* _Excerpted data_
-- ==== Sys2Proof/Machine/State.lean ====
section
/-! DEFINITION. The state of the part, block by block, as plain data, with every block's reset value; the reasons a step
can stop. INVENTORY.md lists every field with the rule that names it. -/

namespace Sys2Proof.Machine

/-! ### Position Unit (chapter 1) -/

/-- The kinds of schedule entry (R12). -/
inductive EntryKind where
  | cut
  | issueLimit
  | confirmDeadline
  | divert
deriving DecidableEq, Repr, Inhabited

/-- A schedule entry (R12). -/
structure Entry where
  fire : Nat
  kind : EntryKind
  plate : Nat
deriving DecidableEq, Repr, Inhabited

/-- A valid slot of the trigger history (R9). -/
structure HistorySlot where
  trigger : Nat
  position : Nat
deriving DecidableEq, Repr, Inhabited

/-- The Position Unit's state (1.1). `firing` is the part of a firing list that has left the schedule and has not yet
been handed (R13, R15); it is empty between commands. -/
structure PositionUnit where
  p : Nat
  debt : Nat
  excursion : Option Nat
  reverseArmed : Bool
  encA : Bool
  encB : Bool
  stallTimer : Nat
  stallArmed : Bool
  phase : Nat
  trigger : Nat
  triggerSeen : Bool
  history : List (Option HistorySlot)
  schedule : List Entry
  firing : List Entry
deriving DecidableEq, Repr, Inhabited

/-- R1's table; the quadrature state is the pair of levels as the reset ends. -/
def PositionUnit.reset (a b : Bool) : PositionUnit where
  p := 0
  debt := 0
  excursion := none
  reverseArmed := true
  encA := a
  encB := b
  stallTimer := 0
  stallArmed := true
  phase := 0
  trigger := 0
  triggerSeen := false
  history := List.replicate Config.historySlots none
  schedule := []
  firing := []

/-- The pulses put on TRIG0..TRIG3 (together, R7) and on CUT_REQ (R105) since power-on: the model's own counts, since a
pulse has no other trace in the state (log entry 15). -/
structure Pulses where
  trig : Nat
  cutReq : Nat
deriving DecidableEq, Repr, Inhabited

/-! ### Lanes (chapters 2 to 4) -/

/-- Link state as the line layer reports it (R19, R165). -/
inductive LinkState where
  | up
  | down
deriving DecidableEq, Repr, Inhabited

/-- Lane states (2.3). -/
inductive LaneState where
  | disabled
  | idle
  | waiting
  | running
  | silent
deriving DecidableEq, Repr, Inhabited

/-- Forward modes (R35). -/
inductive ForwardMode where
  | off
  | all
  | hits
deriving DecidableEq, Repr, Inhabited

/-- A line in a forward slot (R35): the pixels as the LINE frame packs them. -/
structure ForwardLine where
  lane : LaneId
  trigger : Nat
  position : Option Nat
  pixelCount : Nat
  flags : Byte
  payload : List Byte
deriving DecidableEq, Repr, Inhabited

/-- A Lane Receiver's state (2.1), with the lane's line binding (9.2), its link state and the head command it is still
sending (R170). `inHand` is the position of a line that the lane has taken and not yet handled whole (R81); it is absent
between commands. `lastGapStart` is the model's own (log entry 30): the start of the record that the flaw map took for the last
closed gap, absent where it refused or floored that gap (R76). -/
structure Receiver where
  link : LinkState
  state : LaneState
  forward : ForwardMode
  lastTrigger : Option Nat
  lastPosition : Option Nat
  seeded : Bool
  silenceTimer : Nat
  silentSince : Option Nat
  satRun : Nat
  openGap : Option Nat
  lastClosedGap : Option Nat
  lastGapStart : Option Nat
  slot : Option ForwardLine
  malformed : Nat
  stale : Nat
  outOfOrder : Nat
  forwardDropped : Nat
  missing : Nat
  inHand : Option Nat
  lineBinding : Option BankId
  headSending : Option (List Byte)
deriving DecidableEq, Repr, Inhabited

/-- R19's values; the link state and a head command being sent are not the reset's to change. -/
def Receiver.reset (link : LinkState) (headSending : Option (List Byte)) : Receiver where
  link := link
  state := .disabled
  forward := .off
  lastTrigger := none
  lastPosition := none
  seeded := false
  silenceTimer := 0
  silentSince := none
  satRun := 0
  openGap := none
  lastClosedGap := none
  lastGapStart := none
  slot := none
  malformed := 0
  stale := 0
  outOfOrder := 0
  forwardDropped := 0
  missing := 0
  inHand := none
  lineBinding := none
  headSending := headSending

/-- One column of a background profile (3.1): B[c] in sixty-fourths and the seeded mark. -/
structure Column where
  b : Nat
  seeded : Bool
deriving DecidableEq, Repr, Inhabited

/-- Polarity of a run, blob or flaw. -/
inductive Polarity where
  | dark
  | bright
deriving DecidableEq, Repr, Inhabited

/-- A span of columns, lowest and highest. -/
structure Span where
  lo : Nat
  hi : Nat
deriving DecidableEq, Repr, Inhabited

/-- An open blob (4.1). -/
structure Blob where
  polarity : Polarity
  lead : Nat
  lastJoined : Nat
  idle : Nat
  colMin : Nat
  colMax : Nat
  lastSpan : Span
  pendingSpan : Option Span
  pixels : Nat
  peak : Nat
  sat : Bool
  lines : Nat
  continues : Bool
  tag : BankId
  openedNow : Bool
deriving DecidableEq, Repr, Inhabited

/-- What remains of a blob closed for length (4.1). -/
structure Continuation where
  polarity : Polarity
  lastSpan : Span
  idle : Nat
  idleLimit : Nat
deriving DecidableEq, Repr, Inhabited

/-- A slot of the open blob table (4.1). -/
inductive Slot where
  | free
  | blob (b : Blob)
  | continuation (c : Continuation)
deriving DecidableEq, Repr, Inhabited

* _Your goal_
Retype the material above in full, exactly.

* _Solution below_
-- ==== Sys2Proof/Machine/State.lean ====
section
/-! DEFINITION. The state of the part, block by block, as plain data, with every block's reset value; the reasons a step
can stop. INVENTORY.md lists every field with the rule that names it. -/

namespace Sys2Proof.Machine

/-! ### Position Unit (chapter 1) -/

/-- The kinds of schedule entry (R12). -/
inductive EntryKind where
  | cut
  | issueLimit
  | confirmDeadline
  | divert
deriving DecidableEq, Repr, Inhabited

/-- A schedule entry (R12). -/
structure Entry where
  fire : Nat
  kind : EntryKind
  plate : Nat
deriving DecidableEq, Repr, Inhabited

/-- A valid slot of the trigger history (R9). -/
structure HistorySlot where
  trigger : Nat
  position : Nat
deriving DecidableEq, Repr, Inhabited

/-- The Position Unit's state (1.1). `firing` is the part of a firing list that has left the schedule and has not yet
been handed (R13, R15); it is empty between commands. -/
structure PositionUnit where
  p : Nat
  debt : Nat
  excursion : Option Nat
  reverseArmed : Bool
  encA : Bool
  encB : Bool
  stallTimer : Nat
  stallArmed : Bool
  phase : Nat
  trigger : Nat
  triggerSeen : Bool
  history : List (Option HistorySlot)
  schedule : List Entry
  firing : List Entry
deriving DecidableEq, Repr, Inhabited

/-- R1's table; the quadrature state is the pair of levels as the reset ends. -/
def PositionUnit.reset (a b : Bool) : PositionUnit where
  p := 0
  debt := 0
  excursion := none
  reverseArmed := true
  encA := a
  encB := b
  stallTimer := 0
  stallArmed := true
  phase := 0
  trigger := 0
  triggerSeen := false
  history := List.replicate Config.historySlots none
  schedule := []
  firing := []

/-- The pulses put on TRIG0..TRIG3 (together, R7) and on CUT_REQ (R105) since power-on: the model's own counts, since a
pulse has no other trace in the state (log entry 15). -/
structure Pulses where
  trig : Nat
  cutReq : Nat
deriving DecidableEq, Repr, Inhabited

/-! ### Lanes (chapters 2 to 4) -/

/-- Link state as the line layer reports it (R19, R165). -/
inductive LinkState where
  | up
  | down
deriving DecidableEq, Repr, Inhabited

/-- Lane states (2.3). -/
inductive LaneState where
  | disabled
  | idle
  | waiting
  | running
  | silent
deriving DecidableEq, Repr, Inhabited

/-- Forward modes (R35). -/
inductive ForwardMode where
  | off
  | all
  | hits
deriving DecidableEq, Repr, Inhabited

/-- A line in a forward slot (R35): the pixels as the LINE frame packs them. -/
structure ForwardLine where
  lane : LaneId
  trigger : Nat
  position : Option Nat
  pixelCount : Nat
  flags : Byte
  payload : List Byte
deriving DecidableEq, Repr, Inhabited

/-- A Lane Receiver's state (2.1), with the lane's line binding (9.2), its link state and the head command it is still
sending (R170). `inHand` is the position of a line that the lane has taken and not yet handled whole (R81); it is absent
between commands. `lastGapStart` is the model's own (log entry 30): the start of the record that the flaw map took for the last
closed gap, absent where it refused or floored that gap (R76). -/
structure Receiver where
  link : LinkState
  state : LaneState
  forward : ForwardMode
  lastTrigger : Option Nat
  lastPosition : Option Nat
  seeded : Bool
  silenceTimer : Nat
  silentSince : Option Nat
  satRun : Nat
  openGap : Option Nat
  lastClosedGap : Option Nat
  lastGapStart : Option Nat
  slot : Option ForwardLine
  malformed : Nat
  stale : Nat
  outOfOrder : Nat
  forwardDropped : Nat
  missing : Nat
  inHand : Option Nat
  lineBinding : Option BankId
  headSending : Option (List Byte)
deriving DecidableEq, Repr, Inhabited

/-- R19's values; the link state and a head command being sent are not the reset's to change. -/
def Receiver.reset (link : LinkState) (headSending : Option (List Byte)) : Receiver where
  link := link
  state := .disabled
  forward := .off
  lastTrigger := none
  lastPosition := none
  seeded := false
  silenceTimer := 0
  silentSince := none
  satRun := 0
  openGap := none
  lastClosedGap := none
  lastGapStart := none
  slot := none
  malformed := 0
  stale := 0
  outOfOrder := 0
  forwardDropped := 0
  missing := 0
  inHand := none
  lineBinding := none
  headSending := headSending

/-- One column of a background profile (3.1): B[c] in sixty-fourths and the seeded mark. -/
structure Column where
  b : Nat
  seeded : Bool
deriving DecidableEq, Repr, Inhabited

/-- Polarity of a run, blob or flaw. -/
inductive Polarity where
  | dark
  | bright
deriving DecidableEq, Repr, Inhabited

/-- A span of columns, lowest and highest. -/
structure Span where
  lo : Nat
  hi : Nat
deriving DecidableEq, Repr, Inhabited

/-- An open blob (4.1). -/
structure Blob where
  polarity : Polarity
  lead : Nat
  lastJoined : Nat
  idle : Nat
  colMin : Nat
  colMax : Nat
  lastSpan : Span
  pendingSpan : Option Span
  pixels : Nat
  peak : Nat
  sat : Bool
  lines : Nat
  continues : Bool
  tag : BankId
  openedNow : Bool
deriving DecidableEq, Repr, Inhabited

/-- What remains of a blob closed for length (4.1). -/
structure Continuation where
  polarity : Polarity
  lastSpan : Span
  idle : Nat
  idleLimit : Nat
deriving DecidableEq, Repr, Inhabited

/-- A slot of the open blob table (4.1). -/
inductive Slot where
  | free
  | blob (b : Blob)
  | continuation (c : Continuation)
deriving DecidableEq, Repr, Inhabited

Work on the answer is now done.